Note: Lack of advanced big data skills is a big challenge. With IoT proliferation, demand for employees with high-level big data skills is set to increase by 70% in 2018. In the US, there is already a shortfall of qualified workers vis-a-vis the IoT big data jobs.

    10. Voice tech to make IoT smarter

The Amazon Echo smart speaker showed the way, and Google has followed its example by launching an exciting lineup of voice-powered products in October. In general, voice technology is expected to play a big role in increasing the consumer engagement levels with IoT components – and removing all possible frictions in communications between the two parties. The popularity of mobile digital assistants like Siri and Cortana and Google Assistant has already showed that, if done right, IoT platforms with voice tech support will have enormous potential for widespread adoption. For contextual recommendations (regarding, for instance, shopping), IoT tools can start to provide high-quality digital concierge solutions – doing away with the need for users to actually ‘ask’ anything to the automated assistants.

Note: By 2020, voice tech will power close to 50% of all searches.

     11. Mounting investments on IoT

As shipments of IoT devices and accessories continue to grow, the total investment level on them also breaks new grounds. By mid-2021, IoT spendings will be only a touch under $1.5 trillion – with manufacturing, transportation and utilities accounting for the biggest investment shares (in that order). Hardware will attract the most investments, although software (with a CAGR of 29%) will be fast catching up (and maybe overtaking hardware in 2021-22). A General Electric report has suggested that IoT will contribute a hefty 10%-14% share in the global GDP figures by 2030. Interestingly, although wearables will grow to the tune of 30.9% by 2020, the segment will continue to be somewhat niche.

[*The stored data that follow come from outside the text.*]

-- ==== Sys2Proof/Safety.lean ====
section
/-! DEFINITION. The terms the claims are written in: what a buffer holds, how a command completes, what it leaves unchanged, which
locations it reads and writes (10_state.md R21, 30_encoding.md R90), which error it reports (60_exceptions.md R181, R183), and the
machine's invariant. -/

namespace Sys2Proof.Machine

/-! The multiplier's operand after k steps -/

/-- The blocks V_k of 40_gf_multiplier.md R104 (a): V_0 = Y, and each next one is one shift step. -/
def shiftedY (y : Block) (k : Nat) : Block := mulShift^[k] y

/-! What a buffer holds -/

/-- The byte string v stands in buffer b from offset a on. -/
def Holds (s : State) (b : Buf) (a : Nat) (v : List Byte) : Prop :=
  ∀ j (h : j < v.length), s.byte b (a + j) = some v[j]

/-- v is the operand in input buffer b: as long as the length register says, from offset 0 (10_state.md R28). -/
def HoldsOperand (s : State) (b : Buf) (v : List Byte) : Prop := v.length = (s.lenOf b).toNat ∧ Holds s b 0 v

/-- v is the result in DOUT: as long as DOUTLEN says, from offset 0 (10_state.md R37). -/
def HoldsResult (s : State) (v : List Byte) : Prop := s.doutlen.toNat = v.length ∧ Holds s .dout 0 v

/-- TAG holds a tag and zero bytes after it up to offset 15 (44_tag_engine.md R145). -/
def HoldsTag (s : State) (tag : List Byte) : Prop :=
  Holds s .tag 0 tag ∧ ∀ a, tag.length ≤ a → a < 16 → s.byte .tag a = some 0#8

/-! Completion and frame -/

/-- From s to t a command completed with code c: CODE is c, DONE is 1, the reserved bits of STATUS are as before
(60_exceptions.md R184, R185). -/
def Completed (s t : State) (c : BitVec 4) : Prop :=
  t.code = c ∧ t.done = true ∧ statusReserved t.status = statusReserved s.status

/-- Every block register but those named is unchanged. -/
def KeepsBlks (s t : State) (except : List BlkReg) : Prop := ∀ r, r ∉ except → t.getBlk r = s.getBlk r

/-- Every CSR but those named, by index, reads as before. -/
def KeepsCsrs (s t : State) (except : List Nat) : Prop := ∀ n, n ∉ except → t.csr n = s.csr n

/-- Every byte of every buffer but those named reads as before. -/
def KeepsBytes (s t : State) (except : Buf → Nat → Prop) : Prop := ∀ b a, ¬ except b a → t.byte b a = s.byte b a

/-- The host's side of the state is unchanged: its moves to come, the values it has read, the count of resets. -/
def KeepsHost (s t : State) : Prop := t.pending = s.pending ∧ t.answers = s.answers ∧ t.resets = s.resets

/-- No byte at all. -/
def noBytes (_ : Buf) (_ : Nat) : Prop := False

/-- The first n bytes of DOUT. -/
def doutBelow (n : Nat) (b : Buf) (a : Nat) : Prop := b = .dout ∧ a < n

/-- The sixteen bytes of TAG. -/
def allOfTag (b : Buf) (a : Nat) : Prop := b = .tag ∧ a < 16

/-- Nothing but the block registers, CSRs and bytes named differs between s and t. -/
def Frame (s t : State) (blks : List BlkReg) (csrs : List Nat) (bytes : Buf → Nat → Prop) : Prop :=
  KeepsBlks s t blks ∧ KeepsCsrs s t csrs ∧ KeepsBytes s t bytes ∧ KeepsHost s t

/-- A command ended with error code c as `raise` says: STATUS, and DOUTLEN <- 0 when `dout`, and nothing else
(60_exceptions.md R184). -/
def Raised (s t : State) (c : BitVec 4) (dout : Bool) : Prop :=
  Completed s t c ∧ t.doutlen = (if dout then 0#32 else s.doutlen) ∧ Frame s t [] [1, 6] noBytes

/-! What each command reads and writes: 10_state.md R21, 30_encoding.md R90 -/

/-- Commands that read KEY and call E, 60_exceptions.md R181. -/
def usesKey : Instr → Bool
  | .gfmul | .ghash | .derivej0 | .inc32 => false
  | .gctr | .derivecommon | .computetag _ | .encrypt _ | .decrypt _ | .encryptappend _ | .decryptappended _ => true

/-- Commands that take a nonce, 60_exceptions.md R181. -/
def usesIv : Instr → Bool
  | .derivej0 | .derivecommon | .encrypt _ | .decrypt _ | .encryptappend _ | .decryptappended _ => true
  | .gfmul | .ghash | .inc32 | .gctr | .computetag _ => false

/-- Commands that read AAD, 30_encoding.md R90. -/
def usesAad : Instr → Bool
  | .computetag _ | .encrypt _ | .decrypt _ | .encryptappend _ | .decryptappended _ => true
  | .gfmul | .ghash | .derivej0 | .inc32 | .gctr | .derivecommon => false

/-- Commands that read DIN, 30_encoding.md R90. -/
def usesDin : Instr → Bool
  | .ghash | .gctr | .computetag _ | .encrypt _ | .decrypt _ | .encryptappend _ | .decryptappended _ => true
  | .gfmul | .derivej0 | .inc32 | .derivecommon => false

/-- Commands that have a TLEN, 60_exceptions.md R181. -/
def usesTlen : Instr → Bool
  | .computetag _ | .encrypt _ | .decrypt _ | .encryptappend _ | .decryptappended _ => true
  | .gfmul | .ghash | .derivej0 | .inc32 | .gctr | .derivecommon => false

/-- Commands that write TAG, 30_encoding.md R90. -/
def writesTag : Instr → Bool
  | .computetag _ | .encrypt _ => true
  | .gfmul | .ghash | .derivej0 | .inc32 | .gctr | .derivecommon | .decrypt _ | .encryptappend _ | .decryptappended _ =>
    false

/-- The block registers a command reads, 10_state.md R21. -/
def blkReads : Instr → List BlkReg
  | .gfmul => [.mx, .my]
  | .ghash => [.hk]
  | .derivej0 => [.hk]
  | .inc32 => [.cb]
  | .gctr => [.cb]
  | .computetag _ => [.hk, .j0]
  | .derivecommon | .encrypt _ | .decrypt _ | .encryptappend _ | .decryptappended _ => []

/-- The block registers a command writes, 10_state.md R21. -/
def blkWrites : Instr → List BlkReg
  | .gfmul => [.mz]
  | .ghash => [.gy]
  | .derivej0 => [.j0]
  | .inc32 => [.cb]
  | .derivecommon => [.hk, .j0]
  | .gctr | .computetag _ | .encrypt _ | .decrypt _ | .encryptappend _ | .decryptappended _ => []

/-- The bytes a command reads once its validations have passed, 30_encoding.md R90; DECRYPT reads the leading TLEN/8 bytes of
TAG. -/
def readsByte (i : Instr) (s : State) (b : Buf) (a : Nat) : Prop :=
  match b with
  | .key => usesKey i = true ∧ a < s.keylen.toNat
  | .iv => usesIv i = true ∧ a < s.ivlen.toNat
  | .aad => usesAad i = true ∧ a < s.aadlen.toNat
  | .din => usesDin i = true ∧ a < s.dinlen.toNat
  | .dout => False
  | .tag => ∃ t, i = .decrypt t ∧ a < t / 8

/-- The bytes a command may write, 30_encoding.md R90. -/
def writesByte (i : Instr) (b : Buf) : Prop :=
  match b with
  | .key | .iv | .aad | .din => False
  | .dout => hasDout i = true
  | .tag => writesTag i = true

/-- Two states agree on everything a command reads: its block registers, its length registers and its operand bytes
(30_encoding.md R90). -/
def SameInputs (i : Instr) (s s' : State) : Prop :=
  (∀ r, r ∈ blkReads i → s'.getBlk r = s.getBlk r) ∧
  (usesKey i = true → s'.keylen = s.keylen) ∧ (usesIv i = true → s'.ivlen = s.ivlen) ∧
  (usesAad i = true → s'.aadlen = s.aadlen) ∧ (usesDin i = true → s'.dinlen = s.dinlen) ∧
  ∀ b a, readsByte i s b a → s'.byte b a = s.byte b a

/-- Two completions of a command say and leave the same: the same code, the same DOUTLEN, and after OK the same values in
everything the command writes (30_encoding.md R90). -/
def SameResults (i : Instr) (t t' : State) : Prop :=
  t'.code = t.code ∧ t'.done = t.done ∧ (hasDout i = true → t'.doutlen = t.doutlen) ∧
  (t.code = 0#4 →
    (∀ r, r ∈ blkWrites i → t'.getBlk r = t.getBlk r) ∧
    (hasDout i = true → ∀ a, a < t.doutlen.toNat → t'.byte .dout a = t.byte .dout a) ∧
    (writesTag i = true → ∀ a, a < 16 → t'.byte .tag a = t.byte .tag a))

/-! Which error a command reports -/

/-- InvalidKeyLength's cause, 60_exceptions.md R181. -/
abbrev badKey (i : Instr) (s : State) : Prop := usesKey i = true ∧ s.keylen.toNat ∉ [16, 24, 32]

/-- InvalidTagLength's first cause, 60_exceptions.md R181. -/
abbrev badTlen (i : Instr) : Prop := usesTlen i = true ∧ i.tlen ∉ [96, 104, 112, 120, 128]

/-- OperandLength's causes, 60_exceptions.md R181. -/
abbrev badOperand (i : Instr) (s : State) : Prop :=
  (usesIv i = true ∧ Config.capIv < s.ivlen.toNat) ∨ (usesAad i = true ∧ Config.capAad < s.aadlen.toNat) ∨
    (usesDin i = true ∧ Config.capDin < s.dinlen.toNat) ∨ (i = .ghash ∧ s.dinlen.toNat % 16 ≠ 0)

/-- InvalidTagLength's second cause, a Combined shorter than the tag, 60_exceptions.md R181. -/
abbrev shortCombined (i : Instr) (s : State) : Prop :=
  i = .decryptappended i.tlen ∧ s.dinlen.toNat < i.tlen / 8

/-- The code a decoded command reports for its validations, positions 2 to 6 of the priority list; none when all pass
(60_exceptions.md R183). -/
def validationCode (i : Instr) (s : State) : Option (BitVec 4) :=
  if badKey i s then some 1#4
  else if badTlen i then some 2#4
  else if badOperand i s then some 6#4
  else if shortCombined i s then some 2#4
  else none

/-- Whenever a validation of the command fails, it ends as `raise` says with the first failing one's code, before any provider call
(60_exceptions.md R183, R184). -/
def RaisesItsErrors (i : Instr) : Prop :=
  ∀ s c, validationCode i s = some c →
    ∃ t, exec i s = .next t ∧ Raised s t c (hasDout i) ∧ portCalls Config.params i s = []

/-! When the one-shot commands run -/

/-- The one-shot commands' operands are in the buffers, are legal and fit (45_aead_ops.md R150, 70_reset_and_hazards.md R202). -/
structure AeadReady (s : State) (tlen : Nat) (key iv aad din : List Byte) : Prop where
  keyHeld  : HoldsOperand s .key key
  ivHeld   : HoldsOperand s .iv iv
  aadHeld  : HoldsOperand s .aad aad
  dinHeld  : HoldsOperand s .din din
  keyLegal : key.length ∈ [16, 24, 32]
  tagLegal : tlen ∈ [96, 104, 112, 120, 128]
  ivFits   : iv.length ≤ Config.capIv
  aadFits  : aad.length ≤ Config.capAad
  dinFits  : din.length ≤ Config.capDin

/-- A provider, with its key applied, has the three values that vector S2 of 95_test_vectors.md lists for the all-zero key; they are
the values the worked examples of the rules rest on. -/
def VectorPairs (e : Block → Block) : Prop :=
  e 0#128 = 0x66e94bd4ef8a2c3b884cfa59ca342b2e#128 ∧ e 1#128 = 0x58e2fccefa7e3061367f1d57a4e7455a#128 ∧
    e 2#128 = 0x0388dace60b6a392f328c2b971b2fe78#128

/-! The invariant -/

/-- What every reachable state satisfies: buffers in canonical form and inside their capacities; STATUS with reserved bits 0, a
code the spec produces (10_state.md R25; code 4 never, 60_exceptions.md R181), and code 0 until a command has completed; every
byte of the result DOUTLEN speaks of holds a value (10_state.md R37). -/
structure State.Inv (s : State) : Prop where
  wf       : ∀ b, Memory.wf (s.buf.get b)
  inside   : ∀ b a, capacity Config.params b ≤ a → s.byte b a = none
  reserved : statusReserved s.status = 0#32
  code     : s.code ∈ [0#4, 1#4, 2#4, 3#4, 5#4, 6#4]
  idle     : s.done = false → s.code = 0#4
  result   : ∀ a, a < s.doutlen.toNat → s.byte .dout a ≠ none

end Sys2Proof.Machine
end

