theorem gctr_workedExample_zeros :
    gctr e (inc32 1#128) (zeros 16) = bytesOfBlock 0x0388dace60b6a392f328c2b971b2fe78#128 := by
  obtain ⟨-, -, h2⟩ := he
  have hzeros : zeros 16 = bytesOfBlock 0#128 := by decide
  have hnext : inc32 1#128 = 2#128 := by decide
  rw [hzeros, hnext, gctr_bytesOfBlock, h2, BitVec.zero_xor]

theorem gctr_workedExample_ciphertext :
    gctr e (inc32 1#128) (bytesOfBlock 0x0388dace60b6a392f328c2b971b2fe78#128) = zeros 16 := by
  obtain ⟨-, -, h2⟩ := he
  have hnext : inc32 1#128 = 2#128 := by decide
  rw [hnext, gctr_bytesOfBlock, h2, BitVec.xor_self]
  decide

theorem tagEq_workedExample_iff (b : Block) :
    tagEq (computeTag e (e 0#128) 1#128 [] (bytesOfBlock 0x0388dace60b6a392f328c2b971b2fe78#128) 128) (bytesOfBlock b) =
      true ↔ b = 0xab6e47d42cec13bdf53a67b21257bddf#128 := by
  rw [computeTag_workedExample he, tagEq_iff (by rw [length_bytesOfBlock, length_bytesOfBlock])]
  refine ⟨fun h => ?_, fun h => h ▸ rfl⟩
  rw [← blockOfBytes_bytesOfBlock b, ← h, blockOfBytes_bytesOfBlock]

end WorkedExample

/-! The commands that seal, R151 and R154 -/

section Ready
variable {s : State} {t : Nat} {key iv aad din : List Byte}

theorem AeadReady.length_portCalls_encrypt (h : AeadReady s t key iv aad din) :
    (portCalls Config.params (.encrypt t) s).length = 2 + (din.length + 15) / 16 :=
  (length_callsAfterChecks (h.validates (.inl rfl)) h.operands _ _).trans (length_sealCalls _ _ _)

theorem AeadReady.length_portCalls_encryptappend (h : AeadReady s t key iv aad din) :
    (portCalls Config.params (.encryptappend t) s).length = 2 + (din.length + 15) / 16 :=
  (length_callsAfterChecks (h.validates (.inr (.inr (.inl rfl)))) h.operands _ _).trans (length_sealCalls _ _ _)

theorem AeadReady.length_portCalls_decrypt (h : AeadReady s t key iv aad din) {tag : List Byte}
    (hl : tag.length = t / 8) (ht : Holds s .tag 0 tag) :
    (portCalls Config.params (.decrypt t) s).length =
      (openCalls (Config.blockCipher key) iv aad din tag t).length := by
  have hops := (decryptOperands_eq_ok t s ({ key := key, iv := iv, aad := aad, din := din }, tag)).2
    ⟨h.operands, (State.bytesAt_eq_ok _ _ _ _ _).2 ⟨hl, ht⟩⟩
  exact length_callsAfterChecks (h.validates (.inr (.inl rfl))) hops _ _

/-! DIN as C ‖ Tag, R155 -/

variable {c tag : List Byte}

theorem length_append_sub_tag (hl : tag.length = t / 8) : (c ++ tag).length - t / 8 = c.length := by
  rw [List.length_append, hl, Nat.add_sub_cancel]

theorem tag_le_length_append (hl : tag.length = t / 8) : t / 8 ≤ (c ++ tag).length :=
  hl ▸ (List.suffix_append c tag).length_le

theorem AeadReady.exec_decryptappended_append (h : AeadReady s t key iv aad (c ++ tag)) (hl : tag.length = t / 8) :
    exec (.decryptappended t) s = .next (verifyAndDecrypt s (Config.blockCipher key) iv aad c tag t) := by
  rw [h.exec_decryptappended (tag_le_length_append hl), length_append_sub_tag hl, List.take_left, List.drop_left]

theorem AeadReady.length_portCalls_decryptappended (h : AeadReady s t key iv aad (c ++ tag)) (hl : tag.length = t / 8) :
    (portCalls Config.params (.decryptappended t) s).length =
      (openCalls (Config.blockCipher key) iv aad c tag t).length := by
  have hcalls : (portCalls Config.params (.decryptappended t) s).length = (openCalls (Config.blockCipher key) iv aad
      ((c ++ tag).take ((c ++ tag).length - t / 8)) ((c ++ tag).drop ((c ++ tag).length - t / 8)) t).length :=
    length_callsAfterChecks (h.validates (.inr (.inr (.inr ⟨rfl, tag_le_length_append hl⟩)))) h.operands _ _
  rwa [length_append_sub_tag hl, List.take_left, List.drop_left] at hcalls

end Ready

theorem validationCode_of_shortCombined {s : State} {t : Nat} (hkey : s.keylen.toNat ∈ [16, 24, 32])
    (ht : t ∈ [96, 104, 112, 120, 128]) (hiv : s.ivlen.toNat ≤ Config.capIv) (haad : s.aadlen.toNat ≤ Config.capAad)
    (hshort : s.dinlen.toNat < t / 8) : validationCode (.decryptappended t) s = some 2#4 := by
  have hdin : s.dinlen.toNat ≤ Config.capDin := by
    have := tagLen_le t ht
    have := Config.sixteen_le_capDin
    omega
  have hfits : ¬ badOperand (.decryptappended t) s := by
    rintro (h | h | h | h)
    · exact Nat.not_le.2 h.2 hiv
    · exact Nat.not_le.2 h.2 haad
    · exact Nat.not_le.2 h.2 hdin
    · cases h.1
  rw [validationCode, if_neg fun h => h.2 hkey, if_neg fun h => h.2 ht, if_neg hfits, if_pos ⟨rfl, hshort⟩]

/-- Settles O33: ENCRYPT has ciphertext and tag as its one outcome where the operands are ready, and its first failing check's
error where one fails. -/
theorem encryptSeals : Obligations.EncryptSeals := by
  refine ⟨fun t ht => encode_eq_or (i := .encrypt t) ht, rfl, ?worked, ?completes, fun t => raisesItsErrors (.encrypt t)⟩
  case worked =>
    rintro e he _ _ rfl rfl
    rw [deriveJ0_zeros_twelve, gctr_workedExample_zeros he]
    exact ⟨rfl, computeTag_workedExample he⟩
  case completes =>
    rintro s t key iv aad pt h _ _ _ _ rfl rfl rfl rfl
    have hlt := h.dinHeld.length_lt
    obtain ⟨hres, hlen, hok, hframe⟩ := putDout_completes s (length_cryptData (Config.blockCipher key) iv pt) hlt
    have htag := holdsTag_putTag (s.putDout (cryptData (Config.blockCipher key) iv pt))
      (expectedTag (Config.blockCipher key) iv aad (cryptData (Config.blockCipher key) iv pt) t)
    refine ⟨_, h.exec_encrypt, hres.putTag _, htag, BitVec.eq_of_toNat_eq (hlen.trans h.dinHeld.1), hok, ?frame,
      h.length_portCalls_encrypt, nodup_j0_cons_gctrCalls _ hlt, ?empty⟩
    case frame =>
      exact (hframe.mono (fun _ => id) (fun _ => id) fun _ _ => .inl).trans
        ((frame_putTag _ (length_expectedTag_le _ _ _ _ _)).mono (fun _ => id) (fun _ => id) fun _ _ => .inr)
    case empty =>
      rintro rfl rfl
      exact computeTag_nil_nil _ _ _ t ▸ htag

/-- Settles O34: DECRYPT has the plaintext or AuthenticationFailure as its outcome, by the comparison of the tags, where the
operands are ready, and its first failing check's error where one fails. -/
theorem decryptVerifiesThenOpens : Obligations.DecryptVerifiesThenOpens := by
  refine ⟨fun t ht => encode_eq_or (i := .decrypt t) ht, ?worked, ?ready, fun t => raisesItsErrors (.decrypt t)⟩
  case worked =>
    rintro e he _ _ rfl rfl
    rw [deriveJ0_zeros_twelve]
    refine ⟨gctr_workedExample_ciphertext he, (tagEq_workedExample_iff he _).2 rfl, ?_⟩
    exact Bool.eq_false_iff.2 fun h => absurd ((tagEq_workedExample_iff he _).1 h) (by decide)
  case ready =>
    rintro s t key iv aad c tag h hl ht _ _ _ rfl rfl rfl
    have hexec := h.exec_decrypt hl ht
    have hcalls := h.length_portCalls_decrypt hl ht
    have hiff := tagEq_expectedTag_iff (e := Config.blockCipher key) (iv := iv) (aad := aad) (c := c) h.tagLegal hl
    refine ⟨fun hmatch => ?_, fun hne => exec_rejects hexec hcalls (mt hiff.1 hne)⟩
    obtain ⟨u, hu, hres, hlen, hok, hframe, hcount⟩ :=
      exec_opens hexec hcalls h.dinHeld.length_lt (hiff.2 hmatch)
    exact ⟨u, hu, hres, BitVec.eq_of_toNat_eq (hlen.trans h.dinHeld.1), hok, hframe, hcount⟩

/-- Settles O35: ENCRYPTAPPEND has C ‖ Tag in DOUT as its one outcome where the operands are ready, and its first failing check's
error where one fails. -/
theorem encryptappendSealsToDout : Obligations.EncryptappendSealsToDout := by
  refine ⟨fun t ht => encode_eq_or (i := .encryptappend t) ht, rfl, ?worked, ?completes,
    fun t => raisesItsErrors (.encryptappend t)⟩
  case worked =>
    rintro e he _ _ rfl rfl
    rw [deriveJ0_zeros_twelve, gctr_workedExample_zeros he, computeTag_workedExample he]
  case completes =>
    rintro s t key iv aad pt h _ _ _ _ rfl rfl rfl rfl
    have htag : t / 8 ≤ 16 := Nat.div_le_of_le_mul (tagLen_le t h.tagLegal)
    have hlength (e : Block → Block) :
        (cryptData e iv pt ++ expectedTag e iv aad (cryptData e iv pt) t).length = pt.length + t / 8 := by
      rw [List.length_append, length_cryptData, length_expectedTag, Nat.min_eq_left htag]
    have hlt : pt.length + t / 8 < 2 ^ 32 :=
      (Nat.add_le_add h.dinFits htag).trans_lt capDin_add_lt
    obtain ⟨hres, hlen, hok, hframe⟩ := putDout_completes s (hlength (Config.blockCipher key)) hlt
    have hdin : pt.length = s.dinlen.toNat := h.dinHeld.1
    exact ⟨_, h.exec_encryptappend, hres, hdin ▸ hlen, hok, hframe, h.length_portCalls_encryptappend⟩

Note: Investments on IoT will well and truly pick up pace as the concerns over security are allayed. At present, a whopping 94% business owners (in a survey) feel that industrial-internet-of-things (IIoT) will ramp up security threats, while 51% feel that they do not yet have the tools to counter such attacks.

     12. IoT on the cloud

In 2018, more and more businesses will open up their own data centers for deploying custom IoT solutions. However, the growth of IoT deployments on the cloud will be even greater. In addition, many enterprises will take the step of performing data analysis/processing at the edge of the network (edge computing) – to minimize latency, reduce costs considerably, and gain greater value. Implementing IoT remotely on cloud networks will also bring down adoption and maintenance costs, while the processes will become faster, and integrations with other infrastructures will become that much easier. In the next couple of years, big data, cloud systems, mobile and IoT will seamlessly combine to deliver optimized outputs to end-users.

By the end of 2018, the market value of the worldwide IoT market will increase by almost 23.1% on a YoY basis ($1391 billion vs $1130 billion). In 2019, that figure will jump to $1710 billion – clearly underlying the accelerated rate at which this market is growing. Over the next few quarters, the importance of end-to-end IoT device management will also come into greater focus. The time for playing around with IoT is nearly over – and as the technology opens up newer scopes, practical applications of IoT will take centerstage in 2018 and beyond.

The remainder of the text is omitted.